2020年11月04日 | 個人史・地域史・世界史
■展示会の名称を変更するとともに案内チラシの第2案を撤回してください■

  大阪で開かれようとしている日本の侵略の歴史を伝える展示会の実行委員会さま

      三重県木本で虐殺された朝鮮人労働者(李基允・裵相度)の追悼碑を建立する会
      紀州鉱山の真実を明らかにする会
      海南島近現代史研究会
                           2019年3月9日

■展示会の名称(「アジアから見た日本の戦争」展、「アジアから問われる日本の戦争」展)批判  
 改悪ピースおおさかの展示に対抗する民衆の展示会開催にあたっては、すべての民衆運動においてと同じく、できるかぎり学習し、考えを深め、コトバを厳密に使わなければならないのではないでしょうか。
  ① アジアは地域名である。
   人は問うことができるが地域は問うことはできない。地域は何かを見ることはできない。
  ②アジアというコトバは、東アジア、東南アジア、南アジア、西アジア、中央アジア、北アジア
  を示すコトバであり、日本が侵略した太平洋地域はふくまれていない。 
  ③ 日本が侵略した地域は東アジア、東南アジア、南アジア、太平洋地域である。
  ④ アジアには日本もふくまれている。
  ⑤ 「アジアから問われる」という表現は、被侵略地の民衆にたいする日本の戦争の侵略犯罪の
重大さを軽減している。侵略を体験した被侵略地の民衆は、問うているだけなのか。

 「アジアから見た日本の戦争」展という名称も、「アジアから問われる日本の戦争」展という名称も、日本はアジアにふくまれていない、あるいはじぶんたちは他のアジア諸国・地域とはことなる、という考えが前提にあります。
 アジアに日本をふくめないという考えは、「脱亜」という侵略思想に根を持ち、日本を「盟主」とする「大東亜共栄圏」構想にいたりました。
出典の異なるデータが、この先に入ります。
/-! ### The head of the execute stream -/

/-- An M instruction at the head of the stream whose body answers `ok` on what it reads is completed there (R83). -/
theorem issueM_executed {s : State} {i : Instr} {caps cs : List (Option Src)} {x y : Context} {fl : Flags}
    {body : List (Option Src) → State → DoneM} (hh : s.atHead i caps) (h : headReads s (ringOf i) (sources i) caps = some (cs, x))
    (hy : y = y.upon s.x) (hb : body cs { s with x := x } = .ok { s with x := y } fl) :
    Executed { s with x := y } (sigsOf s .M (ringOf i)) fl (issueM i false body s) := by
  obtain ⟨he, e, l, hst, hw, hc, hwt⟩ := hh
  unfold headReads at h
  obtain ⟨x2, hr, h⟩ := Option.bind_eq_some_iff.1 h
  have hcap : capture true false (sources i) e.caps x2 = (cs, x, .ok) := by
    rw [hc]
    rcases hq : capture true false (sources i) caps x2 with ⟨c, z, o⟩
    rw [hq] at h
    cases o with
    | ok => simp only [Option.some.injEq, Prod.mk.injEq] at h; rw [h.1, h.2]
    | wait q => exact absurd h (by simp)
    | trap q => exact absurd h (by simp)
  unfold issueM issueLate executeHead
  rw [if_pos he, hst]
  simp only [hwt, Bool.or_self, Bool.false_eq_true, if_false, hr, hcap, hb, finishM]
  have e1 : (popStream { s with x := y } fl (sigsOf s .M (ringOf i))).x =
      (sendSignals (y.orFlags fl) (sigsOf s .M (ringOf i))).upon (popStream { s with x := y } fl (sigsOf s .M (ringOf i))).x := rfl
  have kx : ∀ (z : Context) (l : List Nat), sendSignals (z.upon s.x) l = (sendSignals z l).upon s.x := fun z l => sendSignals_over l z s.x
  have hz : sendSignals (y.orFlags fl) (sigsOf s .M (ringOf i)) = (sendSignals (y.orFlags fl) (sigsOf s .M (ringOf i))).upon s.x := by
    rw [← kx, ← orFlags_over, ← hy]
  exact ⟨rfl, e1, rfl, (congrArg Context.cur hz).trans (congrArg Context.cur hy).symm, (congrArg Context.pc hz).trans (congrArg Context.pc hy).symm,
    (congrArg Context.xfer hz).trans (congrArg Context.xfer hy).symm, (congrArg Context.loops hz).trans (congrArg Context.loops hy).symm,
    (congrArg Context.ws hz).trans (congrArg Context.ws hy).symm, (congrArg Context.got hz).trans (congrArg Context.got hy).symm⟩

end Sys2Proof.Machine
end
「大東亜共栄圏」をスローガンとして、日本政府と日本軍は、アジア太平洋地域を侵略しました。
 日本のアジア太平洋地域の植民地化・侵略戦争を反省し、日本の子どもたちにも歴史的事実を知らせようとする展示会に、「脱亜入欧」を連想させる名称を使っていいのでしょうか? 「アジアから見た……」、「アジアから問われる……」という名称には、日本は他のアジア諸国・地域とは違う、という意識がふくまれており、排外・差別思想が根底にあるのではないでしょうか?

■第2案表面批判
 第1案につづいて第2案が出されましたが、このような案が次々に出されてくる根本を変えていかなければならないのではないでしょうか。
 住民虐殺、略奪、村落・都市破壊、性犯罪、無差別空爆……をくりかえした「日本の戦争」のパネル展示の案内に「狛犬の写真」一枚を選んだ実行委員会事務局は、第1案にあの醜悪な絵一枚を選んだ思想・感性をそのまま維持しているのではありませんか。
 展示会のことを広く知らせようとする展示会案内チラシには、その展示会の内容をできるだけ詳細に書き入れなければならないと思います。
 しかし、この第2案では、実行委員会事務局は、[展示内容]の箇所に、「南京大虐殺」、「強制連行・強制動員」、「日本軍「慰安婦」問題」、「朝鮮の植民地支配」、「三・一独立運動」、「沖縄・基地」、「朝鮮学校」、「フクシマ」、「etc……」というコトバを並べているだけです。
 歴史的意味の背反する「朝鮮の植民地支配」(国民国家日本の国家犯罪)と「三・一独立運動」(朝鮮民衆の抗日反日独立闘争)が並べられており、「日本の戦争」とはいえない「フクシマ」が並べられています。
 「フクシマ」は重大な問題です。「フクシマ」の問題をパネル展示することは大きな意味のあることです。そうであるならば、それを「日本の戦争」の枠内で展示するのではなく、「「……日本の戦争」展」という展示会の名称も実行委員会の名称も、変更しなければならないのではないでしょうか。
 「朝鮮の植民地支配」は、日本の戦争犯罪ではなく、日本の他地域他国侵略犯罪です。
 「三・一独立運動」は、日本の植民地支配に抗する運動です。
 「朝鮮の植民地支配」や「三・一独立運動」をパネル展示する展示会の名称を「「……日本の戦争」展」とすることは、関心を持つ人を混乱させかねないのではないかと思います。
 「「……日本の戦争」展」の開催日は、今年の4月29日と30日とされています。4月30日は、最悪の戦犯ヒロヒトの死後、天皇となったヒロヒトの子が天皇をやめる日であり、実行委員会は、この日に合わせて開催日を決定したのだと思います。
 ヒロヒトの子は天皇になった直後(1989年1月9日)に、ヒロヒトが「在位60有余年,ひたすら世界の平和と国民の幸福を祈念」していたと虚偽をのべ、取り消すことがありませんでした。
 2019年4月30日に日本民衆が開催するパネル展示会の[展示内容]には、「天皇制」(あるいは、「天皇の戦争責任」、「天皇の侵略犯罪」……)を欠落させてはならないのではないでしょうか。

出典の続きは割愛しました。